TASK REQUIREMENTS: For the data below, restate word for word only the lines from the line containing "have hsame : quantColours" through the line containing "come before it, so", both ends included.

(Beginning of PROVIDED MATERIAL)

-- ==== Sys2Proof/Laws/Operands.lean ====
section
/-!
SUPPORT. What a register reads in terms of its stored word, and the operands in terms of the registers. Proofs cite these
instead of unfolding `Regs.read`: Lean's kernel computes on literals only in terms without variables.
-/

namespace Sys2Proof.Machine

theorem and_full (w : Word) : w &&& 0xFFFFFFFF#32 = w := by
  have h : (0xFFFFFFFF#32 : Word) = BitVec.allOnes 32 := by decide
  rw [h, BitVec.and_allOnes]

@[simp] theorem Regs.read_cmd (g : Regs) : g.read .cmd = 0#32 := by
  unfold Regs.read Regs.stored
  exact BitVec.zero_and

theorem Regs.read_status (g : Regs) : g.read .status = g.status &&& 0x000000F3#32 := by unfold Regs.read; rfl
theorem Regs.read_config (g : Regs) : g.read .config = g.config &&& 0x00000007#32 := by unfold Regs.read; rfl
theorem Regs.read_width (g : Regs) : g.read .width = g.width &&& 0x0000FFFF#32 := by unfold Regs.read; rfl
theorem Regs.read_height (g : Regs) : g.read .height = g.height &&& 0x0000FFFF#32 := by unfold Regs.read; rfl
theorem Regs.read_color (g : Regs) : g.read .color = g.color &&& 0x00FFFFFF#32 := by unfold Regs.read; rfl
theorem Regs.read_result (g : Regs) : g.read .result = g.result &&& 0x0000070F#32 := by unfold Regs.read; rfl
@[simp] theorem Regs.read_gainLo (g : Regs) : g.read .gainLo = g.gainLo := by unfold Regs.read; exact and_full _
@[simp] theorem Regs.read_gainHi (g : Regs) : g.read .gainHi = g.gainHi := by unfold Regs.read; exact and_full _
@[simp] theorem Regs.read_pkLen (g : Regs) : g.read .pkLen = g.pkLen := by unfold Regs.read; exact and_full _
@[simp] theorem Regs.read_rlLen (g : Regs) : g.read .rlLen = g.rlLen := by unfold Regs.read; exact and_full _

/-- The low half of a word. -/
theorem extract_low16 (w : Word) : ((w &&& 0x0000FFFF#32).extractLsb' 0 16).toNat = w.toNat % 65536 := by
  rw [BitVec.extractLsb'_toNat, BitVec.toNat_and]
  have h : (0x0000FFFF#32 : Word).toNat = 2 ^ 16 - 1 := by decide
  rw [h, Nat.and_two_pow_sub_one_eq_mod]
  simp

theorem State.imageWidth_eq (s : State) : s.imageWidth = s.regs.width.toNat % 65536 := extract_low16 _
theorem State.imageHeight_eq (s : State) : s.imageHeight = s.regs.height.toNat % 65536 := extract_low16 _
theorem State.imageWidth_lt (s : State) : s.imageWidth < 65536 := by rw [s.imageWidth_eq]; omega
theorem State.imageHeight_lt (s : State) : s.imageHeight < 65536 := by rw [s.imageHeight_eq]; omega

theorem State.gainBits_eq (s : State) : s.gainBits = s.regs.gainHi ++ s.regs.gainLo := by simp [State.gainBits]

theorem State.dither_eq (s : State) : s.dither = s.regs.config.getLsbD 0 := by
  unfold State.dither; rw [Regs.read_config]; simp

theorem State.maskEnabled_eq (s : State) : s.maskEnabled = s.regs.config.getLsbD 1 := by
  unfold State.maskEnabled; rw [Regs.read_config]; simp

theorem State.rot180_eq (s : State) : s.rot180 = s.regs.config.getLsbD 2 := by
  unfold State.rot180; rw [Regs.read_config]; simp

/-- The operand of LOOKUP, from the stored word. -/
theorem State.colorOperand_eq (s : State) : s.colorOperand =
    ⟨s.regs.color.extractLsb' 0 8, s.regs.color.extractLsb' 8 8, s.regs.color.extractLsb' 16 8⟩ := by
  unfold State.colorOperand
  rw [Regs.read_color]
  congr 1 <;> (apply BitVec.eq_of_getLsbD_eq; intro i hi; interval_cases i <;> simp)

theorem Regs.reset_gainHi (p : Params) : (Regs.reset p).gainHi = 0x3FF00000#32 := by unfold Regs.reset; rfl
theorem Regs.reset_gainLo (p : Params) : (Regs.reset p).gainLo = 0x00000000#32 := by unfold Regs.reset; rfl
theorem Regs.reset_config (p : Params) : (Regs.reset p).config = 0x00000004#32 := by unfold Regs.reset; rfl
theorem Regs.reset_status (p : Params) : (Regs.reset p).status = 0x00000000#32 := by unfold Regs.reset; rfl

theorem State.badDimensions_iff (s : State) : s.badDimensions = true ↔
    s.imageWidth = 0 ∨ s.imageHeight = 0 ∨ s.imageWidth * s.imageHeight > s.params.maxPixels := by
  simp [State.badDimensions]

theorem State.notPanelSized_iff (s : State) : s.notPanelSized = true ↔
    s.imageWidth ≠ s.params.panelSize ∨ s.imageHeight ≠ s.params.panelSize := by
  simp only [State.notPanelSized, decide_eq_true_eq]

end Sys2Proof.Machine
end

(End of PROVIDED MATERIAL)
(Beginning of PROVIDED MATERIAL)

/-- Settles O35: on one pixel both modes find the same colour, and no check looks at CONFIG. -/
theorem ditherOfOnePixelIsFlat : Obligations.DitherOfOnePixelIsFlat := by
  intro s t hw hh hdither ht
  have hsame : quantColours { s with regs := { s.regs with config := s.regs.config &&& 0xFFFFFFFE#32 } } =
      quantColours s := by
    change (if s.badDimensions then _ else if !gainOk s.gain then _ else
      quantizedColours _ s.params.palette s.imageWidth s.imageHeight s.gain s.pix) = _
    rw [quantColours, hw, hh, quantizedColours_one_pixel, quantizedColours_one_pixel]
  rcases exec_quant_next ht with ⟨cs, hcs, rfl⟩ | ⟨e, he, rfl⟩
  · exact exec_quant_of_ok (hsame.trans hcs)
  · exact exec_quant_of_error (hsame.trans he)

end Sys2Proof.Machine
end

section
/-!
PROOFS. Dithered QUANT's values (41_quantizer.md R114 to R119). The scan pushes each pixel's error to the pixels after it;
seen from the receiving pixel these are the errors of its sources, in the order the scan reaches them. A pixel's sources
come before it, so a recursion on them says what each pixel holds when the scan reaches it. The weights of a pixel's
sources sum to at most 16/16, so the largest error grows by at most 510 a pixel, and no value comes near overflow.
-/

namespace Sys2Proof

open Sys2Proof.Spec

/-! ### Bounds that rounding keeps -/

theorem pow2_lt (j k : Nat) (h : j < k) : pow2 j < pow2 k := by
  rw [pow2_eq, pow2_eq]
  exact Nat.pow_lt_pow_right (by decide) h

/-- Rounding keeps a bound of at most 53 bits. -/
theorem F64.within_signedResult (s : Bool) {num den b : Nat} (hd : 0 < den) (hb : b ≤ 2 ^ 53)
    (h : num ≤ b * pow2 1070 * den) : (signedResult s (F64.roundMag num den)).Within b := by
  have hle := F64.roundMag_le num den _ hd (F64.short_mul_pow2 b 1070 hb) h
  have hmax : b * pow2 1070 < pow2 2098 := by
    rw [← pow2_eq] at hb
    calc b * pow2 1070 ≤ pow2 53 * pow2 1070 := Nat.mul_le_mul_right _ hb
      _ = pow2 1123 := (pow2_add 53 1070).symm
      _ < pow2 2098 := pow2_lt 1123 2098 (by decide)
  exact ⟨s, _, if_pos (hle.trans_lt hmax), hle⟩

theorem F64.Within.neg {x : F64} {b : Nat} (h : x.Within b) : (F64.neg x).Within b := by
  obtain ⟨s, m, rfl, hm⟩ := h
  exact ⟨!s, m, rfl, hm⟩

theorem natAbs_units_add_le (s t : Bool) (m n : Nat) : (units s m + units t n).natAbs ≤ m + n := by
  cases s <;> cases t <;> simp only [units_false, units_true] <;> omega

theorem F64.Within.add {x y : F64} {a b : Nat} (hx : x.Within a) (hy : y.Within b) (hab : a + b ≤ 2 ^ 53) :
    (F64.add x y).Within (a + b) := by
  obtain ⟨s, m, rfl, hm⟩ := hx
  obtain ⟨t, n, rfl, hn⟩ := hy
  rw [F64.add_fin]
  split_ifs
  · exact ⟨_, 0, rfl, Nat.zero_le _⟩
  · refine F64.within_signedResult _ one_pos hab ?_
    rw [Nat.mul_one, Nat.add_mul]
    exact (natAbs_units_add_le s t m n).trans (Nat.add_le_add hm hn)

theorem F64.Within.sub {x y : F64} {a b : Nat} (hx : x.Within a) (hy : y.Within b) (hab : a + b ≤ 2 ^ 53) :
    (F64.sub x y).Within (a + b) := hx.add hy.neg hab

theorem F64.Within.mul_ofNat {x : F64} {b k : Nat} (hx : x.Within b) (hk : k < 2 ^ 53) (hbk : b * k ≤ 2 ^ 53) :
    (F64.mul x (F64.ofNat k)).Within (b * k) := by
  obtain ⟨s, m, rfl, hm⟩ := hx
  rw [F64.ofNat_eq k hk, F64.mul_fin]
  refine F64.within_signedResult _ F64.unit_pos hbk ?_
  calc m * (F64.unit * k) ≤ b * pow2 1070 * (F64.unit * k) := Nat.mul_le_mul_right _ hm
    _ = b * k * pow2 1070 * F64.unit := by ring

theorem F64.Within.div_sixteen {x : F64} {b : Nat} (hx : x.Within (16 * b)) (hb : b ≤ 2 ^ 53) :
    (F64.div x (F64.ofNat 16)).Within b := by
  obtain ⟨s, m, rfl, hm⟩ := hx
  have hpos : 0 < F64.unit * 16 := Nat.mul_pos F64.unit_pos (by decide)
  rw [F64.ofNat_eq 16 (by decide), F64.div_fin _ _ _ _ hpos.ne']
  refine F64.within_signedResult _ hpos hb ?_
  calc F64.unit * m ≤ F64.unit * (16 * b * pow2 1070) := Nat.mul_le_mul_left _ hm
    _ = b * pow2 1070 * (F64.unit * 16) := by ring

(End of PROVIDED MATERIAL)

SOLUTION FOR THIS TASK:
  have hsame : quantColours { s with regs := { s.regs with config := s.regs.config &&& 0xFFFFFFFE#32 } } =
      quantColours s := by
    change (if s.badDimensions then _ else if !gainOk s.gain then _ else
      quantizedColours _ s.params.palette s.imageWidth s.imageHeight s.gain s.pix) = _
    rw [quantColours, hw, hh, quantizedColours_one_pixel, quantizedColours_one_pixel]
  rcases exec_quant_next ht with ⟨cs, hcs, rfl⟩ | ⟨e, he, rfl⟩
  · exact exec_quant_of_ok (hsame.trans hcs)
  · exact exec_quant_of_error (hsame.trans he)

end Sys2Proof.Machine
end

section
/-!
PROOFS. Dithered QUANT's values (41_quantizer.md R114 to R119). The scan pushes each pixel's error to the pixels after it;
seen from the receiving pixel these are the errors of its sources, in the order the scan reaches them. A pixel's sources
come before it, so a recursion on them says what each pixel holds when the scan reaches it. The weights of a pixel's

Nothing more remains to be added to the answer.